Lund, A., Sagstuen, E., Sanderud, A. and Maruani, J. Relaxation-Time Determination from Continuous-Microwave Saturation of EPR Spectra.

Based on the theories of Portis and of Castner 50 years ago, different continuous-wave measurement procedures for analyzing the microwave saturation power dependence of inhomogeneously broadened EPR lines were developed. Although these procedures have been refined, they still use only a few selected points on the saturation curve. A non-linear least-squares procedure for analyzing the microwave-power dependence of inhomogeneously broadened lines using all data points on a saturation curve has been developed. This procedure provides a simple alternative method to obtain magnetic relaxation data when the more direct pulse-saturation techniques are not available or are less suitable. The latter includes applications of quantitative EPR such as dosimetry. Then microwave saturation data should be obtained under conditions similar to those used in the quantitative measurements, which are usually made on first derivative spectra recorded using continuous-wave spectrometers. Selected applications to benchmark literature data and within the field of EPR dosimetry are discussed. The results obtained illustrate that relaxation times comparable to those yielded by various pulse-saturation EPR techniques can be obtained. It appears as a systematic feature that, whenever the pulse EPR data are fitted using bi-exponential functions, the shortest relaxation times obtained are those that correspond best to those measured using the current continuous-wave saturation method.

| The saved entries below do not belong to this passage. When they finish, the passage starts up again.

-- ==== Sys2Proof/Machine/Starts.lean ====
section
/-! DEFINITION. Starts and supply failure: the fail (R190 and each chapter's rule), the cold start and the warm
start, with the order R192 and the chapters give within a start. -/

namespace Sys2Proof.Machine

/-! ## The fail -/

/-- A clock at a main-supply fail: its timers stop without expiring (R85); the step timer keeps no running time. -/
def stopClockTimers (x : Clock) : Clock :=
  { x with stepTimer := .stopped, previewEnds := none, pauseEnds := none, windowEnds := none }

/-- The main supply is declared FAILED (R190): fail stamp taken, a calendar snapshot with its time-set flag (R183),
every timer stopped (R40, R85), the links silent (R107, R181, R203), the waiting ledger operations dropped (R145); a
reset under way is over (R202). The operation in progress stays until its completion. -/
def failMain (s : State) : State :=
  let s := dropWaiting s
  { s with
    hall := { s.hall with
      main := .failed, mainReturns := none,
      failStamp := some { stamp := s.hall.calendar, timeSet := s.hall.timeSet } }
    lanes := mapCells (fun l => { l with gapEnds := none }) s.lanes
    clocks := mapCells stopClockTimers s.clocks
    bus := { s.bus with activity := .idle, poll := none }
    boards := mapCells (fun b => { b with activity := .idle }) s.boards
    hlp := { s.hlp with
      receiver := .hunting, held := none, replies := [], resetting := none, attention := false,
      supervisionEnds := none } }

/-! ## The values of a warm start -/

/-- A lane's volatile state after a warm start; the ARRIVING train gets a full gap time (R39). -/
def warmLane (now : Nat) (l : Lane) : Lane :=
  { Lane.atStart with
    trains := l.trains
    gapEnds := if l.trains.any (fun t => t.state = .arriving) then some (now + 20 * Config.sec) else none }

/-- A clock keeps its parameters and run number (R84). -/
def warmClock (x : Clock) : Clock := { Clock.atStart with run := x.run, params := x.params }

/-- An ON_CLOCK lot is sorted by its pack counts; every other lot is kept (R17). -/
def sortLot (l : Lot) : Lot := if l.state = .onClock then { l with state := sortedState l } else l

/-- The Settlement Unit keeps its tables, the journal's lines and its numbers (R144, R166); no desk is bound
(R106). -/
def warmLedger (x : Ledger) : Ledger :=
  { x with
    buyers := x.buyers.map fun b => { b with boundDesks := 0 }
    journal := { x.journal with lotMark := Vector.replicate 4 none, deferred := [] }
    arbiter := .atStart
    lastSale := Vector.replicate 4 none
    counters := .zero }

/-- Hall Services keep calendar, time-set, alarm and fail stamp; the backup supply is read afresh (R192, R193). -/
def warmHall (kind : StartKind) (backup : BackupSupply) (h : Hall) : Hall :=
  { h with
    keyRaw := .locked, keyCounter := 0, key := .locked, main := .present, mainReturns := none, backup := backup,
    backupFlag := backup = .low, retainedValid := true, lastStart := kind }

/-- A reading of LOW as the start ends queues a BACKUP_LOW report (R192). -/
def reportBackup (backup : BackupSupply) (s : State) : State :=
  match backup with
  | .ok => s
  | .low => raise (.backupLow .low) s

/-- The first report after a warm start at a main return is MAIN_FAIL (R192). -/
def reportMainFail (kind : StartKind) (s : State) : State :=
  match kind with
  | .warmSupply => raise (.mainFail s.hall.failStamp s.hall.calendar s.hall.timeSet) s
  | .warmReset => s
  | .cold => s

/-- Every block takes its warm-start values, the operation in progress having completed first (R192, R193, R203 and
the start rules of each chapter). -/
def warmValues (kind : StartKind) (backup : BackupSupply) (s : State) : State :=
  let s := settleInProgress s
  { s with
    hlp := .atStart s.timebase s.hlp.linkRate s.hlp.supervision
    lots := s.lots.map sortLot
    lanes := mapCells (warmLane s.timebase) s.lanes
    clocks := mapCells warmClock s.clocks
    bus := .atStart
    ledger := warmLedger s.ledger
    boards := Vector.replicate 4 (.atStart s.timebase)
    hall := warmHall kind backup s.hall }

/-- The warm start: values, MAIN_FAIL at a main return, BACKUP_LOW, then the departure test of every lane (R39,
R192), the lanes in the order 1 to 4: DESIGN CHOICE, log entry 4. `mainReturn` says whether the start follows a main
return. -/
def warmStart (kind : StartKind) (mainReturn : Bool) (backup : BackupSupply) (s : State) : State :=
  let s := warmValues kind backup s
  let s := if mainReturn then reportMainFail kind s else s
  eachClock testDepartures (reportBackup backup s)

/-- The cold start: every table emptied, every block at its cold-start values (R16, R38, R83, R105, R143, R165,
R180, R193, R203). The commands that wait outside the part and the timebase are no state a start empties. -/
def coldStart (backup : BackupSupply) (s : State) : State :=
  reportBackup backup
    { State.reset with
      pending := s.pending
      timebase := s.timebase
      hlp := .atStart s.timebase 115200 .eightSeconds
      boards := Vector.replicate 4 (.atStart s.timebase)
      hall := .atColdStart s.timebase backup }

/-- A start at power-on or at a main return: warm with the retained store valid, else cold (R192). -/
def startBySupply (mainReturn : Bool) (backup : BackupSupply) (s : State) : State :=
  if s.hall.retainedValid then warmStart .warmSupply mainReturn backup s else coldStart backup s

end Sys2Proof.Machine
end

Hawkins, R. B. The Relationship Between the Sensitivity of Cells to High-Energy Photons and the RBE of Particle Radiation used in Radiotherapy.

The relationship between relative biological effectiveness in the limit of zero dose (RBE₁) and the LET of radiation is examined and compared for several cell lines, including cells from patients with ataxia telangiectasia, in the context of a microdosimetric-kinetic (MK) model of cell killing by radiation. Evidence is presented that the sensitivity of a cell to low-LET photon radiation, as measured by the linear parameter of the linear-quadratic cell survival relationship (α), is largely determined by its vulnerability to formation of a lethal lesion from transformation of a single potentially lethal lesion (PLL) in DNA, as opposed to formation by combination of two PLL. As a result, the RBE₁ of cells that are relatively less sensitive to low-LET photon radiation increases more with increasing LET than the RBE₁ of cells that are more sensitive to low-LET radiation. As a consequence, a pair of cells that have clearly different sensitivity to low-LET radiation tend to have more nearly the same sensitivity as the LET increases into the range of 100 to 200 keV µm⁻¹. Cells with the same, or nearly the same, sensitivity to low-LET photon radiation continue to have nearly the same sensitivity as the LET is similarly increased. Thus there may be a radiobiological advantage to treatment with high-LET particle radiation for situations in which the target tumor cells are less radiosensitive than the cells that determine the tolerance of the normal tissue at risk. This may be the case for treatment of many of the common malignancies that occur in adults. This general principle may be helpful in selection of patients for treatment with particle radiation, such as carbon ions, and in the design of clinical trials to determine the optimal dose and fractionation schedules for such treatment.